Open michaelbarton opened 9 years ago
I've started work on a tool that could parse the biobox signature into the json-schema. If possible, this would make developing a new biobox type simpler as we would not need to write a new schema file each time.
I have been experimenting with the haskell parsec library which seems to be useful for parsing plain-text into data. I've built a parser that validates the signature, and generates a YAML document. This is still a prototype but this recent commit illustrates an error if the signature is invalid. The interface is:
./signature-validator --signature "Fastq A -> Fastq A" --schema input
The schema flag is used to select whether the input or output schema file is desired. How does this approach seem? Haskell might not be an ideal choice since it is not a common language but building the parser was relatively simple to create.

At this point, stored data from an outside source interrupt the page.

-- ==== Sys2Proof/Machine/BriopMem.lean ====
section
/-! DEFINITION. Sys2Proof/Machine/BriopMem.lean: memory, atomics, tables, queues, fences, events, messages and time of Briop
threads (R466, R467, R487 to R490, R492 to R497, R500 to R502). -/
namespace Sys2Proof.Machine

/-! ### LD and ST (R487, R488) -/

/-- LD. -/
def ldInstr (th : Thr) (rd rb : Fin 32) (space size : Fin 4) (off : BitVec 12) (m : Mach) : Mach :=
  m.instr th (encM 0x10 rd rb space size off) fun m t =>
    let a := effAddr (t.reg rb) off
    let n := 2 ^ size.val
    let sp := space.val
    if sp = 3 ∧ !t.manager then m.trap th .priv 0 3 0
    else if a % n ≠ 0 then m.trap th .align a sp 0
    else if sp = 0 then
      if t.win < a + n then m.trap th .lsRange a 0 0
      else (m.coreCount th 3 1).next th (t.setReg rd (BitVec.ofNat 64 (Mem.read (m.scratch th) (t.base + a) n)))
    else if sp = 1 then
      if m.dmLimit t < a + n then m.trap th .dmRange a 1 0
      else (m.coreCount th 4 1).setThr th { t with hold := some (.ld false rd n a) }
    else if sp = 2 then
      if t.writing a n then m
      else
        let r : Req := { src := .thread th.val, kind := .ncRead, addr := a }
        match m.fmCheck th t r n with
        | some (x, m) => m.trap th .fmRefused x 2 0
        | none => ((m.coreCount th 5 1).setThr th { t with hold := some (.ld true rd n a) }).agentLine r t.fmDom t.manager t.fmKind n
    else if 0x80000 < a + n then m.trap th .tbRange a 3 0
    else m.next th (t.setReg rd (BitVec.ofNat 64 (Mem.read m.tbl a n)))

def execLd (th : Thr) (rd rb : Fin 32) (space size : Fin 4) (off : BitVec 12) (s : State) : Res := act (ldInstr th rd rb space size off) s

/-- ST; SPACE 3 is a reserved encoding. -/
def stInstr (th : Thr) (rs rb : Fin 32) (space size : Fin 4) (off : BitVec 12) (m : Mach) : Mach :=
  m.instr th (encM 0x11 rs rb space size off) fun m t =>
    let a := effAddr (t.reg rb) off
    let n := 2 ^ size.val
    let sp := space.val
    let v := (t.reg rs).toNat
    if sp = 3 then m.trap th .illegal 0 0xFF 0
    else if a % n ≠ 0 then m.trap th .align a sp 0
    else if sp = 0 then
      if t.win < a + n then m.trap th .lsRange a 0 0
      else ((m.coreCount th 3 1).setScratch th (Mem.write (m.scratch th) (t.base + a) n v)).next th t
    else if sp = 1 then
      if m.dmLimit t < a + n || m.dmGuarded t a n then m.trap th .dmRange a 1 0
      else { m.coreCount th 4 1 with ddr := Mem.write m.ddr (m.dmAt t a) n v }.next th t
    else if 32 ≤ t.outW.length then m
    else
      let r := lineWrite (.thread th.val) a (leBytes n v)
      match m.fmCheck th t r n with
      | some (x, m) => m.trap th .fmRefused x 2 0
      | none => ((m.coreCount th 5 1).next th { t with outW := t.outW ++ [a / 64 * 64] }).agentLine r t.fmDom t.manager t.fmKind n

def execSt (th : Thr) (rs rb : Fin 32) (space size : Fin 4) (off : BitVec 12) (s : State) : Res := act (stInstr th rs rb space size off) s

/-! ### FLD and FST (R489) -/

/-- The checks before an FLD or FST moves anything: the encoding, alignment, the local scratch range. -/
def lineTrap (t : Thread) (far ls n sp : Nat) : Option (Trap × Nat × Nat) :=
  if sp = 0 ∨ sp = 3 then some (.illegal, 0, 0xFF)
  else if far % n ≠ 0 then some (.align, far, sp)
  else if ls % 64 ≠ 0 then some (.align, ls, 0)
  else if t.win < ls + n then some (.lsRange, ls, 0)
  else none

/-- Addresses of the lines of a transfer. -/
def lineAddrs (far n : Nat) : List Nat := (List.range (n / 64)).map fun i => far + 64 * i

/-- FLD. -/
def fldInstr (th : Thr) (rl rb : Fin 32) (space n : Fin 4) (off : BitVec 12) (m : Mach) : Mach :=
  m.instr th (encM 0x13 rl rb space n off) fun m t =>
    let far := effAddr (t.reg rb) off
    let ls := (t.reg rl).toNat
    let len := 64 * 2 ^ n.val
    match lineTrap t far ls len space with
    | some (c, a, sp) => m.trap th c a sp 0
    | none =>
      let k := len / 64
      if space.val = 1 then
        if m.dmLimit t < far + len then m.trap th .dmRange far 1 0
        else ((m.coreCount th 3 k).coreCount th 4 k).setThr th { t with hold := some (.fld false ls len far) }
      else if t.writing far len then m
      else
        let r : Req := { src := .thread th.val, kind := .ncRead, addr := far }
        match m.fmCheck th t r len with
        | some (x, m) => m.trap th .fmRefused x 2 0
        | none =>
          let m := ((m.coreCount th 3 k).coreCount th 5 k).setThr th { t with hold := some (.fld true ls len far) }
          (lineAddrs far len).foldl (fun m a => m.agentLine { r with addr := a } t.fmDom t.manager t.fmKind 64) m

def execFld (th : Thr) (rl rb : Fin 32) (space n : Fin 4) (off : BitVec 12) (s : State) : Res := act (fldInstr th rl rb space n off) s

/-- FST. -/
def fstInstr (th : Thr) (rl rb : Fin 32) (space n : Fin 4) (off : BitVec 12) (m : Mach) : Mach :=
  m.instr th (encM 0x14 rl rb space n off) fun m t =>
    let far := effAddr (t.reg rb) off
    let ls := (t.reg rl).toNat
    let len := 64 * 2 ^ n.val
    match lineTrap t far ls len space with
    | some (c, a, sp) => m.trap th c a sp 0
    | none =>
      let k := len / 64
      if space.val = 1 then
        if m.dmLimit t < far + len || m.dmGuarded t far len then m.trap th .dmRange far 1 0
        else { (m.coreCount th 3 k).coreCount th 4 k with ddr := Mem.blit m.ddr (m.dmAt t far) len (m.scratch th) (t.base + ls) }.next th t
      else if 32 < t.outW.length + k then m
      else
        let r : Req := { src := .thread th.val, kind := .ncWrite true, addr := far }
        match m.fmCheck th t r len with
        | some (x, m) => m.trap th .fmRefused x 2 0
        | none =>
          let m := ((m.coreCount th 3 k).coreCount th 5 k).next th { t with outW := t.outW ++ lineAddrs far len }
          (lineAddrs far len).foldl (fun m a =>
            m.agentLine (lineWrite (.thread th.val) a (Mem.readBytes (m.scratch th) (t.base + ls + (a - far)) 64)) t.fmDom t.manager t.fmKind 64) m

I've built a working prototype in the repo "bioboxes/signature-validator". Combining this with the "validate-biobox-file" tool allows the biobox.yml to be validated with only the biobox signature needed. I've created a cucumber feature outlining this.
My preference for the signatures is because they are succinct way of describing the inputs and outputs. The fit the value of a biobox as a function to transform a set of inputs to a set of outputs. At present the signature is not used to validate the input data. I believe we should generate the json-schema document from the signature. This will free us from having to write a json-schema for each new biobox, and thereby allow biobox authors to define their own inputs and outputs.